The next day we had a long drive to Villa Cerro Castillo via a short walk to a waterfall (Salto El Condor), and provisioning in Coyhaique, the major town in this part of Patagonia.
I had convinced Tom that we needed to get some camping gear as the next leg of the trip was going to have too much driving if we didn’t camp. So guiltily we bought the cheapest tent we have ever owned (a 1-season tent!) & a couple of air mattresses at the Chilean equivalent of Bunnings. By the time we’d done a grocery shop, got possibly the last gas cannister in the camping store, and got the camping equipment, we were running somewhat tight on time. The accommodation I’d booked in Villa Cerro Castillo had all been done via WhatsApp and was going to be held until 6pm, and we didn’t want to lose it.
Of course, as we were driving to Villa Cerro Castillo we spotted a few Huemuls on the side of the road. Apparently there are only about 1,500 of these left in the wild, so seeing them is not that common. After about 20 minutes I had to drag Tom away so that we could get to our accom!
As we were coming down the windy road into the valley that Villa Cerro Castillo is in we got about 10 minutes of rain.
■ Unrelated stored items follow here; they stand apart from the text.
/-- Rule R125 (environment): with the length-driven check, a known length that the buffer has not reached is awaited, whatever the quiet window says: no
time unit completes the frame. The window decides only while the length is not yet known. That a chunk completes the frame as soon as the buffer is at
least as long as expected, a longer buffer among them, on which the rule is silent, is the model's choice (assumption 9). -/
def Obligations.KnownLengthIsAwaited : Prop :=
  ∀ (cfg : AssemblerConfig) (st : AssemblerState) (generation quantity elapsed : Nat) (buffer : List Byte) (quiet : Option Nat),
    cfg.lengthDriven = true → st.phase = .awaiting generation quantity buffer quiet elapsed →
    (∀ n, expectedLength quantity buffer = some n → ∀ bytes, (assemblerStep cfg st .tick).2 ≠ .complete bytes)
    ∧ (∀ w, expectedLength quantity buffer = none → quiet = some w → cfg.quietWindow ≤ w + 1 → elapsed + 1 < cfg.deadline →
        (assemblerStep cfg st .tick).2 = .complete buffer)
    ∧ (∀ n chunk, expectedLength quantity (buffer ++ chunk) = some n → chunk ≠ [] → n ≤ (buffer ++ chunk).length →
        (assemblerStep cfg st (.chunk generation chunk)).2 = .complete (buffer ++ chunk))

/-- Rule R136 (environment), the data flow of rule R115: on a live session with the assembler Idle, a read whose device answers at once with a data
response of as many words as the quantity spans answers those words, from whatever address and under whatever function code with bit 7 clear (the model
compares neither with the request: its choice, assumption 14), and the value they decode to; the block holds them, and the exchange has completed, which it does when its wait ends (assumption 13). -/
def Obligations.ReadsRunTheWholeFlow : Prop :=
  ∀ (cfg : EngineConfig) (q : Quantity) (e : Engine) (addr func : Byte) (words : List Word),
    e.connection = .live → e.assembler.phase = .idle → slaveInRange cfg.slaveId = true → cfg.assembler.lengthDriven = true →
    func.getLsbD 7 = false → words.length = (registerMap q).span → 5 + 2 * words.length ≤ e.block.params.rxCapacity →
    let body := [addr, func, BitVec.ofNat 8 (2 * words.length)] ++ wordsToBytes words
    let response := body ++ [lo8 (crc16 body), hi8 (crc16 body)]
    ∃ e', readQuantity cfg (fun generation _ _ => some [.chunk generation response]) q e
          = some (e', .ok { quantity := q, words := words, value := decodeQuantity cfg.zeroWhenEmpty q words })
      ∧ e'.block.decView = some (.ok addr func words) ∧ e'.assembler.phase = .idle ∧ e'.connection = .live
      ∧ e'.completedAt = some e'.now

/-- Rule R135 (environment): no exchange writes before the minimum delay has passed since the previous one completed: what the link would do at an earlier
time makes no difference. And whatever an exchange answers, it leaves the time of the previous completion or has completed itself, now: when an exchange completes, and that the
engine waits for the delay before it writes, is the model's choice (assumption 13). -/
def Obligations.ExchangesKeepTheDelay : Prop :=
  ∀ (cfg : EngineConfig) (link link' : Link) (request : ReadRequest) (e : Engine),
    (∀ generation now frame, (∀ c, e.completedAt = some c → c + cfg.commandDelay ≤ now) →
      link generation now frame = link' generation now frame) →
    exchange cfg link request e = exchange cfg link' request e
    ∧ ∀ e' r, exchange cfg link request e = some (e', r) → e.now ≤ e'.now ∧
        (e'.completedAt = e.completedAt ∨ e'.completedAt = some e'.now)

/-- Rule R140 (environment): a session is released on every exit path, on a failure to open, on an error and on success; an exchange on a connection that
is not live fails fast with `NotConnected` and changes nothing. The last clause is the model's choice: a failed write or a Transport error under an exchange
surfaces as `ConnectionError` and ends the session (assumption 13), the error having ended the wait for the response (assumption 9). -/
def Obligations.SessionsAreReleased : Prop :=
  (∀ (α : Type) (ready : Bool) (run : Engine → Answer α) (e e' : Engine) (r : Except SystemError α),
    withSession ready run e = some (e', r) → e'.connection ≠ .live)
  ∧ (∀ (run : Engine → Answer (List Word)) (e : Engine), e.connection = .notOpen →
      ∃ e', withSession false run e = some (e', .error .connectionError))
  ∧ (∀ (cfg : EngineConfig) (link : Link) (request : ReadRequest) (e : Engine), e.connection ≠ .live →
      exchange cfg link request e = some (e, .error .notConnected))
  ∧ (∀ (cfg : EngineConfig) (link : Link) (request : ReadRequest) (e : Engine), e.connection = .live → e.assembler.phase = .idle →
      slaveInRange request.slaveId = true → quantityInRange request.quantity = true →
      (∀ generation now frame, link generation now frame = none ∨ link generation now frame = some [.transportError]) →
      ∃ e', exchange cfg link request e = some (e', .error .connectionError) ∧ e'.connection = .ended)
end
We weren’t to know at this stage but it was the only rain we got in the first 11 days of this leg!
The views of Cerro Castillo from town were pretty spectacular. We were a bit disappointed we weren’t able to do the main day walk of the area (though only a bit since it is a 1,300m ascent/descent!). At that time of year, due to the low-lying snow, it was closed unless you went with a guide. We’d tried to arrange a guide but no one was available – possibly (or not) because Villa Cerro Castillo was celebrating its 59th anniversary the weekend we were there.
Since we couldn’t do the hike, and the weather was still in this wonderful high pressure pattern, we did some quick decision making for the next day. It hadn’t been on our radar at all in our planning, but we decided to drive to Puerto Ingeniero Ibáñez and take the ferry across Lago General Carrera to Chile Chico.
Once again I convinced Tom we should arrive 2 hours in advance for the ferry, since that is what the tickets said. This was even more unnecessary than the last ferry since no one else turned up until about half an hour before! So we enjoyed an empty port and did some stretching…
The ferry left exactly on time at 12pm and we disembarked around 2:15pm. We drove up to the lookout above town before hitting the X-265. It is a truly spectacular road. The conditions were better than I was expecting – the other dirt roads we’d been on up to this point at been quite rocky but this one was pretty smooth. We stopped a few times for photos – one of the most beautiful roads I’ve ever driven.
There were definitely a few sections of the road where I was very glad we didn’t meet anything coming in the other direction though! Just before Puerto Gaudal we stopped and visited a waterfall, which was quite impressive.
We “splurged” on a more expensive AirBnB so we could get Wi-Fi for the night. It seemed a shame, a bit like Puyuhuapi, to only spend one night in Puerto Gaudal, but besides the beautiful scenery there wasn’t much to keep us there for longer. What we’d realised as we visited these small towns was two things; firstly they were still waking up for the season, and secondly that meant often a pizza restaurant was the only open dinner option. We were getting a bit sick of pizza or burgers so we’d hoped to visit the local pub, but it was closed when we first went past. We went back at bit later, since we had found that sometimes restaurants closed between lunch and dinner. It was still closed, so we were about to give up and go to the pizza place, when the proprietor came out and sort of invited us in. It was unclear if she actually wanted to feed us, but we had a delicious meal (Tom had a pork chop, I had a chicken leg with peas. It wasn’t what I thought I was ordering but it wasn’t pizza, so I was happy!)
From Puerto Gaudal it was only a short drive to rejoin Ruta 7 and continue south.